The majority of Hitchen's work are tame mysteries, but along the way she gave us two excellent hardboiled Jim Sader PI novels. Sader a loner, with his own problems, takes on missing person cases for the two-man agency he has with his partner Dan Scarborough. In "Sleep With Strangers," Sader gets involved with a wealthy blonde, along with her family and her acquaintances. The gorgeous woman hires Sader to locate her missing mother. The story get into the filth of her society and Sader gets dragged downward into it. "Sleep With Slander" has Sader hunting down a kidnapped child. This one grabs you from the start with a moving two page prelude. People are not who they make out to be and Sader discovers that there are plenty of false truths throughout the case. "Slander" is the better of the two books, which may be because Sader's partner is not involved in the story and we witness a strong emotional involvement in Sader on this case. But the first novel should not be dismissed.

"There was a sudden taste of exhaustion, as sharp as that of blood, in his mouth, and he was aware that he had taken a beating, that he hadn't had any dinner, that he was so tired that he could have dropped where he stood to sleep. He felt that he was alone in a room full of ghosts."
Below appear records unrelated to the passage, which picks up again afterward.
variable {i : Instr} {s t u : State} {rom : Rom} {op : Byte} {pc0 : Word} {snap : Snapshot} {r : FaultRecord}

/-! ## A running cycle, by what the fetch gives -/

/-- An absent byte is fault entry in the state before the cycle (R251). -/
theorem State.cycle_of_absent (hrun : s.run = .running) (hfetch : s.fetch rom = .absent) :
    s.cycle rom = .next (s.raise (.decodeError (s.readMem s.pc) s.pc)) := by
  rw [State.cycle, State.cycleToRender_running rom hrun, hfetch, Phase.finish]

/-- A pair without handler is fault entry in the state before the cycle (R252). -/
theorem State.cycle_of_noHandler (hrun : s.run = .running) (hfetch : s.fetch rom = .noHandler) :
    s.cycle rom = .next (s.raise (.unimplementedInstruction (s.readMem s.pc) s.pc)) := by
  rw [State.cycle, State.cycleToRender_running rom hrun, hfetch, Phase.finish]

/-- An instruction runs its rule, and the PPU part of the cycle follows (R100). -/
theorem State.cycle_of_instr (hrun : s.run = .running) (hfetch : s.fetch rom = .instr i) (hexec : exec i s = .next u) :
    s.cycle rom = (u.updatePpu (s.readMem s.pc) s.pc).finish := by
  rw [State.cycle, State.cycleToRender_running rom hrun, hfetch]
  simp only [hexec, afterRule]

/-- An update that raises is fault entry in the state it left (R253, R257). -/
theorem State.cycle_of_raised (hrun : s.run = .running) (hfetch : s.fetch rom = .instr i) (hexec : exec i s = .next u)
    (hppu : u.ppuUpdate (s.readMem s.pc) s.pc u.snapshot = .raised r t) : s.cycle rom = .next (t.raise r) := by
  rw [State.cycle_of_instr hrun hfetch hexec, State.updatePpu_raised.2 hppu, Phase.finish]

/-- The bytes at PC decode to the instruction that the fetch answers (R85, R92). -/
theorem State.fetch_of_decode {rest : List Byte}
    (h : decode [s.readMem s.pc, s.readMem (s.pc + 1), s.readMem (s.pc + 2)] = .ok (i, rest)) :
    s.fetch opcodeTable = .instr i := by
  obtain ⟨mn, mode, hlookup, -, hhandler, -⟩ := decodeWith_cons_ok.1 h
  exact dispatch_instr.2 ⟨mn, mode, hlookup, hhandler⟩

/-! ## Where a cycle faults (R102, R256) -/

/-- Where the two ports do not both hold a byte, an update that raises does so at the VPTR it started from and has changed
nothing (R201, R203, R253). -/
theorem State.ppuUpdate_raised_of_one_port (h : s.ppuUpdate op pc0 snap = .raised r t)
    (hone : snap[Config.portData] ≠ 0 → snap[Config.portAddr] = 0) :
    0x4000 ≤ s.vptr.toNat ∧ r = .vramRangeError op pc0 s.vptr ∧ t = s := by
  by_cases hd : snap[Config.portData] = 0
  · rw [State.ppuUpdate_eq, if_pos hd] at h
    cases h
  · rw [State.ppuUpdate_of_data_byte (hone hd) rfl hd] at h
    exact State.dataPort_raised.1 h

/-- A rule that leaves a byte at the data port is STA to it, and has left none at the address port (R62). -/
theorem exec_snapshot_one_port (hinv : s.Inv) (hrun : s.run = .running) (hexec : exec i s = .next u)
    (hd : u.snapshot[Config.portData] ≠ 0) : u.snapshot[Config.portAddr] = 0 := by
  have hsnap := exec_snapshot hinv.mem_wf (hinv.windowClear_of_running hrun) hexec
  have hSta : i = .staAbs (windowAddr Config.portData) := by
    by_contra hne
    exact hd ((hsnap Config.portData).trans (if_neg hne))
  rw [hsnap Config.portAddr, hSta]
  exact if_neg (by decide)
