-- ==== Sys2Proof/Decode.lean ====
section
/-! DEFINITION. The decoder of 30_encoding.md R95, total over all 2^32 command words, and the encoder of R99. A
command word is a 32-bit number written whole to CMD: no byte order of it is visible (R90, 20_memory.md R64, R70). -/

namespace Sys2Proof

/-- OP, bits 3:0 (30_encoding.md R91). -/
def opField (w : Word) : BitVec 4 := w.extractLsb' 0 4

/-- DIG, bits 7:4 (30_encoding.md R91). -/
def digField (w : Word) : BitVec 4 := w.extractLsb' 4 4

/-- RSV, bits 31:8 (30_encoding.md R91). -/
def rsvField (w : Word) : BitVec 24 := w.extractLsb' 8 24

/-- The three commands whose DIG must be zero (30_encoding.md R95). -/
def withoutDigits (i : Instr) (dig : BitVec 4) : Except DecodeError Instr :=
  if dig = 0 then .ok i else .error .digitsNotZero

/-- `decode` of 30_encoding.md R95: the command, or the reason the word is illegal. -/
def decode (w : Word) : Except DecodeError Instr :=
  if rsvField w ≠ 0 then .error .reservedBits
  else match (opField w).toNat with
    | 0x1 => .ok (.hotp (digField w).toNat)
    | 0x2 => .ok (.totp (digField w).toNat)
    | 0x5 => .ok (.reduce (digField w).toNat)
    | 0x3 => withoutDigits .hmac (digField w)
    | 0x4 => withoutDigits .trunc (digField w)
    | 0xF => withoutDigits .clear (digField w)
    | _   => .error .illegalOpcode

/-- The word (d << 4) | op of 30_encoding.md R99. -/
def digitsWord (d : Nat) (op : Word) : Word := BitVec.ofNat 32 d <<< 4 ||| op

/-- The command word of a well-formed command (30_encoding.md R99). -/
def encode : Instr → Word
  | .hotp d => digitsWord d 0x1
  | .totp d => digitsWord d 0x2
  | .hmac => 0x00000003
  | .trunc => 0x00000004
  | .reduce d => digitsWord d 0x5
  | .clear => 0x0000000F

/-- The assembler: it refuses what cannot be encoded (30_encoding.md R99). -/
def assemble (i : Instr) : Option Word := if i.wellFormed then some (encode i) else none

/-- The instruction the decoder reads from a table word of `nbits` bits, numbered as spec/opcode_table.json numbers
them; the bits of the command word above `nbits` are zero. A number wider than a command word is no command. -/
def decodeTableWord (nbits w : Nat) : Option Instr :=
  if 32 < nbits ∨ 2 ^ 32 ≤ w then none
  else match decode (BitVec.ofNat 32 w) with
    | .ok i => some i
    | .error _ => none

end Sys2Proof
end

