/-- OVR after a write of a register: set by a drop, cleared through STATUS, else unchanged. -/
theorem State.writeTo_ovr {r : Reg} {v : Word} {s t : State} (h : s.writeTo r v = .next t) :
    t.ovr =
      if s.busy && r.droppedWhileBusy then true
      else if r = .status then s.ovr && !v.getLsbD 2
      else s.ovr := by
  rcases State.writeTo_cases h with ⟨rfl, submitted⟩ | ⟨-, busy, dropped, rfl⟩ | ⟨-, taken, rfl⟩
  · simp [State.submitWord_ovr submitted, Reg.droppedWhileBusy]
  · simp [busy, dropped]
  · simp [taken, State.writeReg_ovr]

@[simp] theorem State.readFrom_ovr (r : Reg) (s : State) : (s.readFrom r).ovr = s.ovr := by
  rw [State.readFrom_sameEngine]

@[simp] theorem completed_ovr (job : Job) (s : State) : (completed job s).ovr = s.ovr := by
  obtain ⟨-, -, ovr, -⟩ := completed_frame job s
  exact ovr

/-- OVR after a host operation: only a write or a reset can change it. -/
def State.ovrAfter (s : State) : HostOp → Bool
  | .write off v =>
    if s.busy && (regAt s.keyMax off).droppedWhileBusy then true
    else if regAt s.keyMax off = .status then s.ovr && !v.getLsbD 2
    else s.ovr
  | .reset => false
  | _ => s.ovr

theorem hostOp_ovr {op : HostOp} {s t : State} (h : hostOp op s = .next t) : t.ovr = s.ovrAfter op := by
  rcases hostOp_cases h with ⟨off, rfl, -, rfl⟩ | ⟨off, v, rfl, -, written⟩ | ⟨rfl, rfl⟩ | ⟨rfl, same⟩ | ⟨rfl, same⟩
  · exact State.readFrom_ovr _ _
  · exact (State.writeTo_ovr written :)
  · rfl
  · rw [same]
    rfl
  · rw [same]
    rfl

end Sys2Proof.Machine

namespace Sys2Proof.Proofs

open Sys2Proof Sys2Proof.Machine

/-- Settles O10: a completion, an idle turn and every host operation but a write and reset leave OVR (by `step_cases`
and `hostOp_ovr`). -/
theorem ovrFollowsItsEvents : Obligations.OvrFollowsItsEvents := by
  refine ⟨fun s t h => ?_, Reg.droppedWhileBusy_iff⟩
  rcases step_cases h with ⟨engine, -, rfl⟩ | ⟨engine, job, -, rfl⟩ | ⟨host, none_left, rfl⟩ |
    ⟨host, op, rest, next_op, moved⟩
  · simp [engine]
  · simp [engine]
  · simp [host, none_left]
  · rw [hostOp_ovr moved, host, next_op]
    cases op <;> rfl

/-- Settles O48: STATUS is never dropped while BUSY, so its read and its write are those of the fields in place. -/
theorem statusReadsItsFieldsAndClearsByOnes : Obligations.StatusReadsItsFieldsAndClearsByOnes := by
  intro s v
  refine ⟨⟨s.statusWord, hostRead_of_not_dropped rfl (regAt_statusOffset _) rfl (by decide), ?_⟩, ?_,
    s.hardReset, rfl, s.statusWord_hardReset⟩
  · rw [s.statusWord_toNat]
    cases s.err with
    | none => rfl
    | some e => cases e <;> rfl
  · rw [hostWrite_of_not_dropped rfl (regAt_statusOffset _) rfl]
    exact congrArg _ (State.writeStatus_eq_ite v _)

/-- Settles O46: ID and CAP are written by no command and store no write. -/
theorem idAndCapReadTheirConstants : Obligations.IdAndCapReadTheirConstants := by
  intro s v legal
  exact ⟨hostRead_of_not_dropped rfl (regAt_idOffset _) rfl (by decide),
    ⟨s.capWord, State.capWord_toNat legal, hostRead_of_not_dropped rfl (regAt_capOffset _) rfl (by decide)⟩,
    hostWrite_of_not_dropped rfl (regAt_idOffset _) rfl,
    hostWrite_of_not_dropped rfl (regAt_capOffset _) rfl⟩

/-- Settles O47: CTRL is never dropped while BUSY, and its word is IE alone. -/
theorem ctrlHoldsTheInterruptEnable : Obligations.CtrlHoldsTheInterruptEnable := by
  intro s v
  refine ⟨hostWrite_of_not_dropped rfl (regAt_ctrlOffset _) rfl, ?_, s.hardReset, rfl, s.hardReset_ie⟩
  rw [← s.ctrlWord_eq_ite]
  exact hostRead_of_not_dropped rfl (regAt_ctrlOffset _) rfl (by decide)

end Sys2Proof.Proofs
end
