-- ==== Sys2Proof/Machine/Cycle.lean ====
section
/-! DEFINITION. The execution cycle around Execute (40_cycle.md R130), for any Execute and any parameters. -/

namespace Sys2Proof.Machine

/-- Fetch's check: `PC+1` is an address of memory (40_cycle.md R131). -/
def State.fetchOk (s : State) : Bool := decide (s.pc.toNat ≤ 0xFFE)

/-- The big-endian word at [PC, PC+1] (20_memory.md R74). -/
def State.fetchWord (s : State) : Word := wordOfBytes (s.readByte s.pc.toNat) (s.readByte (s.pc.toNat + 1))

/-- Fetch's one effect: `PC <- PC + 2` (40_cycle.md R131). -/
def State.fetched (s : State) : State := { s with pc := s.pc + 2 }

/-- Whether the cycle's Execute has completed: it neither waits for a key nor has raised a fault. -/
def State.completed (s : State) : Bool := s.mode = .ready ∧ s.returned = none

/-- The end of a cycle: the timer advance, once, if Execute completed (40_cycle.md R135). -/
def State.endCycle (s : State) : State := if s.completed then s.advanceTimers (Config.tick s.tickDraws) else s

/-- The end of a cycle after what Execute answered. -/
def endOf : Result → Result
  | .next s => .next s.endCycle
  | .fault f => .fault f
  | .refused r => .refused r

/-- An illegal word (30_encoding.md R107): DecodeError, or no effect when it is a `0nnn` word and
OPCODE_0NNN_POLICY is nop (00_scope.md R9; log 13). -/
def illegalWord (p : Params) (op : Word) (s : State) : Result :=
  if p.opcode0nnnPolicy = .nop ∧ fieldT op = 0 then endOf (.next s) else raise (.decodeError op) s

/-- Decode and Execute of a fetched word (40_cycle.md R132, R133). -/
def runWord (p : Params) (ex : Instr → State → Result) (op : Word) (s : State) : Result :=
  match decode op with
  | .ok ins => endOf (ex ins s)
  | .error _ => illegalWord p op s

/-- One cycle (40_cycle.md R130), or, while a cycle waits for a key, the rest of that cycle if the host has
answered (R134). In a terminal fault no cycle runs and the step returns it again (60_exceptions.md R266). -/
def cycle (p : Params) (ex : Instr → State → Result) (s : State) : Result :=
  match s.fault with
  | some f => .fault f
  | none =>
    match s.mode with
    | .awaitingKey x => endOf (.next (s.beginCycle.awaitKey x))
    | .ready =>
      if s.fetchOk then runWord p ex s.fetchWord s.beginCycle.fetched
      else raise (.fetchOutOfRange s.pc) s.beginCycle

end Sys2Proof.Machine
end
These female writers provided more than hardboiled PI stories, they had the ability to capture true development of their characters; which I find a large number of male authored PI novels leave out. For some reason the female authors from that era, get it and make it the strength in their stories. I guess that was the point I was trying to convey in my previous post on 'The Blank Wall."

As for Kevin Burton Smith and his upcoming study on female hardboiled/pulp-era authors, it's long overdue and he should be applauded for taking on the task.
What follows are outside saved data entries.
-- ==== Sys2Proof/Machine/Dispatch.lean ====
section
/-! DEFINITION. Execute (40_cycle.md R133): one arm per instruction, each one call of its meaning. -/

namespace Sys2Proof.Machine

/-- Execute one instruction in the state after its fetch (40_cycle.md R133). -/
def exec (i : Instr) (s : State) : Host.Outcome State Fault Refusal :=
  match i with
  | .cls => Sys2Proof.Machine.execCls s
  | .ret => Sys2Proof.Machine.execRet s
  | .jp nnn => Sys2Proof.Machine.execJp nnn s
  | .call nnn => Sys2Proof.Machine.execCall nnn s
  | .sevxb x kk => Sys2Proof.Machine.execSevxb x kk s
  | .snevxb x kk => Sys2Proof.Machine.execSnevxb x kk s
  | .sevxy x y => Sys2Proof.Machine.execSevxy x y s
  | .ldvxb x kk => Sys2Proof.Machine.execLdvxb x kk s
  | .addvxb x kk => Sys2Proof.Machine.execAddvxb x kk s
  | .ldvxy x y => Sys2Proof.Machine.execLdvxy x y s
  | .or x y => Sys2Proof.Machine.execOr x y s
  | .and x y => Sys2Proof.Machine.execAnd x y s
  | .xor x y => Sys2Proof.Machine.execXor x y s
  | .addvxy x y => Sys2Proof.Machine.execAddvxy x y s
  | .subvxy x y => Sys2Proof.Machine.execSubvxy x y s
  | .shr x y => Sys2Proof.Machine.execShr x y s
  | .subn x y => Sys2Proof.Machine.execSubn x y s
  | .shl x y => Sys2Proof.Machine.execShl x y s
  | .snevxy x y => Sys2Proof.Machine.execSnevxy x y s
  | .ldi nnn => Sys2Proof.Machine.execLdi nnn s
  | .jr nnn => Sys2Proof.Machine.execJr nnn s
  | .rnd x kk => Sys2Proof.Machine.execRnd x kk s
  | .drw x y n => Sys2Proof.Machine.execDrw x y n s
  | .skp x => Sys2Proof.Machine.execSkp x s
  | .sknp x => Sys2Proof.Machine.execSknp x s
  | .ldvxdt x => Sys2Proof.Machine.execLdvxdt x s
  | .ldvxk x => Sys2Proof.Machine.execLdvxk x s
  | .lddtvx x => Sys2Proof.Machine.execLddtvx x s
  | .ldstvx x => Sys2Proof.Machine.execLdstvx x s
  | .addivx x => Sys2Proof.Machine.execAddivx x s
  | .ldfvx x => Sys2Proof.Machine.execLdfvx x s
  | .ldbvx x => Sys2Proof.Machine.execLdbvx x s
  | .ldivx x => Sys2Proof.Machine.execLdivx x s
  | .ldvxi x => Sys2Proof.Machine.execLdvxi x s

end Sys2Proof.Machine
end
Saturday, February 16, 2008

The Blank Wall by Elisabeth Sanxay Holding

The Blank Wall by Elisabeth Sanxay Holding
Pocket Book 662, Copyright 1947

I have aways heard fine things about this story and after passing it over may times to read something else, I finally got around to it. It's a strong psychological thriller, with a fine dose of mystery. The story of upper-class Lucia Holley obsessively protecting her family from scandal during WWII.

"And all that had happen to her would be, must be, pushed down, out of sight; the details of daily living would come like falling leaves to cover it."

While her husband is away at war, Lucia Holley is left with the responsibility of caring for her teenage children and her husband's father. These are the days of rationing coupons, shortages and lonely letters to loved ones in war. She is approached by a blackmailer that has some scandalous letters written by her daughter to an older man. Lucia, unable to pay the amount, starts a lonely struggle to do anything to protect her family. There is a killing and later a murder, which is related to the blackmail attempt. Lucia is spiraling with worry and panic as her involvement deepens.

The story is fast paced and reads almost like a play. The strength of the novel is Holding's ability to create magnificent characters. She is able to bring out Lucia's relationships with these characters and these grab you. Lucia has dramatic interactions with her daughter, the colored cook Sibyl, the policeman Levy and especially with the mysterious blackmailer Martin Donnelly. Not a hardboiled novel, but a strong suspenseful mystery like many written in the 40s.

Usually the female authors I read have male characters as protagonists in their crime stories. I was always stuck on Leigh Brackett, Dorothy Hughes, the Jim Sader novels by Dolores Hitchens. I was presently surprised with the characters in "The Blank Wall," especially Lucia Holley and Martin Donnelly, and I be looking forward to reading more from Elisabeth Sanxay Holding.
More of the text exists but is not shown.